*** Opening Supplied information ***
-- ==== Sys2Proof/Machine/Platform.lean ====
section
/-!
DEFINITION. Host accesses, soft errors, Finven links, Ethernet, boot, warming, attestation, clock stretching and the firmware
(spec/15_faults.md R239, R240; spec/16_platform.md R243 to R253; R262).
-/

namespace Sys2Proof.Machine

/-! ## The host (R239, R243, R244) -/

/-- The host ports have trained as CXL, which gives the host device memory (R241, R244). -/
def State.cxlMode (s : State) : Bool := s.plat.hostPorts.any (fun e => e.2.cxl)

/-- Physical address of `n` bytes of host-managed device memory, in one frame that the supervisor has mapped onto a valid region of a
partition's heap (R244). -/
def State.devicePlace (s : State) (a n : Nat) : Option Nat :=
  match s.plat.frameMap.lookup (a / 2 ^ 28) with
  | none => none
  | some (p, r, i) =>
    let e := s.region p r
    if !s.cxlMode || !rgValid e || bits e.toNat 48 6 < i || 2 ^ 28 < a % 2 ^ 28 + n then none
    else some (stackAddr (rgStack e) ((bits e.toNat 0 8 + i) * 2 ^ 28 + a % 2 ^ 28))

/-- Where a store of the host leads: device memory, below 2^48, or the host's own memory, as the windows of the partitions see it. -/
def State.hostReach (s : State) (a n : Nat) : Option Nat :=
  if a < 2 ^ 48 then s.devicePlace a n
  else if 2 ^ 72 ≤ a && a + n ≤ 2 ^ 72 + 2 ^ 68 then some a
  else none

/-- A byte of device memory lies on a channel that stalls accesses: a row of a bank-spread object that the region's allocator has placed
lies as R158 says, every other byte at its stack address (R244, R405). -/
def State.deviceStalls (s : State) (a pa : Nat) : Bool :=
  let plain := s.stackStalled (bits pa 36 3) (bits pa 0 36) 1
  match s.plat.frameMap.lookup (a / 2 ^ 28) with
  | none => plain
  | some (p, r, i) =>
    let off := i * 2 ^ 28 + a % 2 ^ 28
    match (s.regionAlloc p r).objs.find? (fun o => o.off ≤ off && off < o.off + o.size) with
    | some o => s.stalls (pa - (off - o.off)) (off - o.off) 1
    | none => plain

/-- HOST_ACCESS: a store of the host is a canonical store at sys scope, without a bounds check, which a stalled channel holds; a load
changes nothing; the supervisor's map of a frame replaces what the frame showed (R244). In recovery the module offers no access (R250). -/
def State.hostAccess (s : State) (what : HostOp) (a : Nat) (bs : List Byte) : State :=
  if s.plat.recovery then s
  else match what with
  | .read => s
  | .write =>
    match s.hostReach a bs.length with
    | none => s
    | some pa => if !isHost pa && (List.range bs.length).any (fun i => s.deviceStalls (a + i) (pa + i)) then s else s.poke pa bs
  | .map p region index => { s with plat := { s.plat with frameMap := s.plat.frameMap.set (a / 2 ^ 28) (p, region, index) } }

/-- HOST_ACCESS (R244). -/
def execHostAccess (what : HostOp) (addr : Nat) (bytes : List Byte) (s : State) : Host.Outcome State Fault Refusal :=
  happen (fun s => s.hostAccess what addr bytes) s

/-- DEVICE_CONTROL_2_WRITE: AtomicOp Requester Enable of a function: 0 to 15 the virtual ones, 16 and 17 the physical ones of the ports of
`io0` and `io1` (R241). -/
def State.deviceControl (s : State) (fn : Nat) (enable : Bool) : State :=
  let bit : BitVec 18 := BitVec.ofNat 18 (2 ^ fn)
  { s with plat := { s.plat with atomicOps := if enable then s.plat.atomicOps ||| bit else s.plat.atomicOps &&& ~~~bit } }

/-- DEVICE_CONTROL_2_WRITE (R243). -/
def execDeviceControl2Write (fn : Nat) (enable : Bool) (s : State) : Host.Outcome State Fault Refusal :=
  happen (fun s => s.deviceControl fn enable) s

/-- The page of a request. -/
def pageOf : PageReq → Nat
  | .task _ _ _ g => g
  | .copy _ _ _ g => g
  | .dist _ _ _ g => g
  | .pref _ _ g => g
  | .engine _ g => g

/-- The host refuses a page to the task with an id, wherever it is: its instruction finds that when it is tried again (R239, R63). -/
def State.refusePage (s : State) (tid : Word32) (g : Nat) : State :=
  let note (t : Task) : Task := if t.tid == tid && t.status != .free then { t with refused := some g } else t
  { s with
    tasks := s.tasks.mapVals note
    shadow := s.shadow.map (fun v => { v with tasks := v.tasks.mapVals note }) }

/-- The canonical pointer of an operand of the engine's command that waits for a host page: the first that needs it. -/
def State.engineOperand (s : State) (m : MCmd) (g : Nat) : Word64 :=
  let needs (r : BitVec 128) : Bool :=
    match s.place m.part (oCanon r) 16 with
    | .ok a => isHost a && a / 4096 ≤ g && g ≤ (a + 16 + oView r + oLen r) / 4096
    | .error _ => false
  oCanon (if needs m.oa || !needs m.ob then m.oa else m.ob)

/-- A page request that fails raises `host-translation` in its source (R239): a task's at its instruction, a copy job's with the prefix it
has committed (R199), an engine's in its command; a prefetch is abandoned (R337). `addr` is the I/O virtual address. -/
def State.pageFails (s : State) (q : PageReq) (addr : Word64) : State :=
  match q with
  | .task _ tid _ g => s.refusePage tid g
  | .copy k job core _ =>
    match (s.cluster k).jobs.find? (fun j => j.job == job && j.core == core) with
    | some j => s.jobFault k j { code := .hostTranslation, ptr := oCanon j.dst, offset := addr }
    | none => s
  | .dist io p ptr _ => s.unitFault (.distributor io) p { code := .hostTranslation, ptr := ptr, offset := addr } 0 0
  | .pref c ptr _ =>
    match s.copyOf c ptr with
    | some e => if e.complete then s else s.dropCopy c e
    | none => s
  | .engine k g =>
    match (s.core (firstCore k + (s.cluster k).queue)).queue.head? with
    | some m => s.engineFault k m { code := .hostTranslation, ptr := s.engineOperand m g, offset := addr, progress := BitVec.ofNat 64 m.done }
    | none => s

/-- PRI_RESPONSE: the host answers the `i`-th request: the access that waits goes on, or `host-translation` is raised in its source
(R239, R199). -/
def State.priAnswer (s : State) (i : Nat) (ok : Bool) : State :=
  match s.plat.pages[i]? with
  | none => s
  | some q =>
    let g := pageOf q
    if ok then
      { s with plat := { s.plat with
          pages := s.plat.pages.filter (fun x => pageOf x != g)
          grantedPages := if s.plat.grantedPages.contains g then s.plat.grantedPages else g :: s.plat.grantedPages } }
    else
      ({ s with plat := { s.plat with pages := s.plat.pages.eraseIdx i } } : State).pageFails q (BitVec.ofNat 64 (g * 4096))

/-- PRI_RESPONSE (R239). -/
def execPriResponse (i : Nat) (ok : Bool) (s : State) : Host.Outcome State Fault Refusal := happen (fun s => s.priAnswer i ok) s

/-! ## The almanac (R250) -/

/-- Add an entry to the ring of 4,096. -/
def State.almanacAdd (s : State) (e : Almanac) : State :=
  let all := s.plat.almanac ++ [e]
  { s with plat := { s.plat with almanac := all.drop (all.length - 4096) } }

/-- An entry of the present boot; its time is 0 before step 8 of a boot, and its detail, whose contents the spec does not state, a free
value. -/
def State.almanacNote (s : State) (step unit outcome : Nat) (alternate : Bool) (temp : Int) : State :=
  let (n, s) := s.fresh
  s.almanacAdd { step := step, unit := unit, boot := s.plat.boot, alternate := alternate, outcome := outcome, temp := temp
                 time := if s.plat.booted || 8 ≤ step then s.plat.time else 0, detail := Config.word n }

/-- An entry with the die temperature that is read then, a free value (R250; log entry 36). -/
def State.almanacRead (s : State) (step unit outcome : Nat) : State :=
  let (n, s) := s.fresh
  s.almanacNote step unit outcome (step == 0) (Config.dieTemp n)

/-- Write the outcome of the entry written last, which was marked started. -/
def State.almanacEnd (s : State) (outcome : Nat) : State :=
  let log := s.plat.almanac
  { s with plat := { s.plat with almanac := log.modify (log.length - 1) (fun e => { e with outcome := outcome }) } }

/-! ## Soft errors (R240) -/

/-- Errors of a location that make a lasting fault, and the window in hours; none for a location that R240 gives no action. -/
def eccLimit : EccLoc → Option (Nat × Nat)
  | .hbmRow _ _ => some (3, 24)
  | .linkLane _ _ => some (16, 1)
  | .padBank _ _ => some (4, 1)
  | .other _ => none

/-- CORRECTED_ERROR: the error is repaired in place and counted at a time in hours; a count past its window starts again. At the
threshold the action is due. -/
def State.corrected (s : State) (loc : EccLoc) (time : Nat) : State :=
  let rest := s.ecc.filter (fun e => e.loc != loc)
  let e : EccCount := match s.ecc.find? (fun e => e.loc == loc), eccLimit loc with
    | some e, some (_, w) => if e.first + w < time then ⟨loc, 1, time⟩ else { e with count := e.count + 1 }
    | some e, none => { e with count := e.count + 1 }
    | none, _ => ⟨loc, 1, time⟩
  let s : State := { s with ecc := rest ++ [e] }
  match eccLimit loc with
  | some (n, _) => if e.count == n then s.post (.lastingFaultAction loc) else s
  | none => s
*** Closing Supplied information ***
▶ _Goal of the exercise_
Take from the listing above each line in which the string "isHost" is found.

▶ _Exercise result_
    | some pa => if !isHost pa && (List.range bs.length).any (fun i => s.deviceStalls (a + i) (pa + i)) then s else s.poke pa bs
    | .ok a => isHost a && a / 4096 ≤ g && g ≤ (a + 16 + oView r + oLen r) / 4096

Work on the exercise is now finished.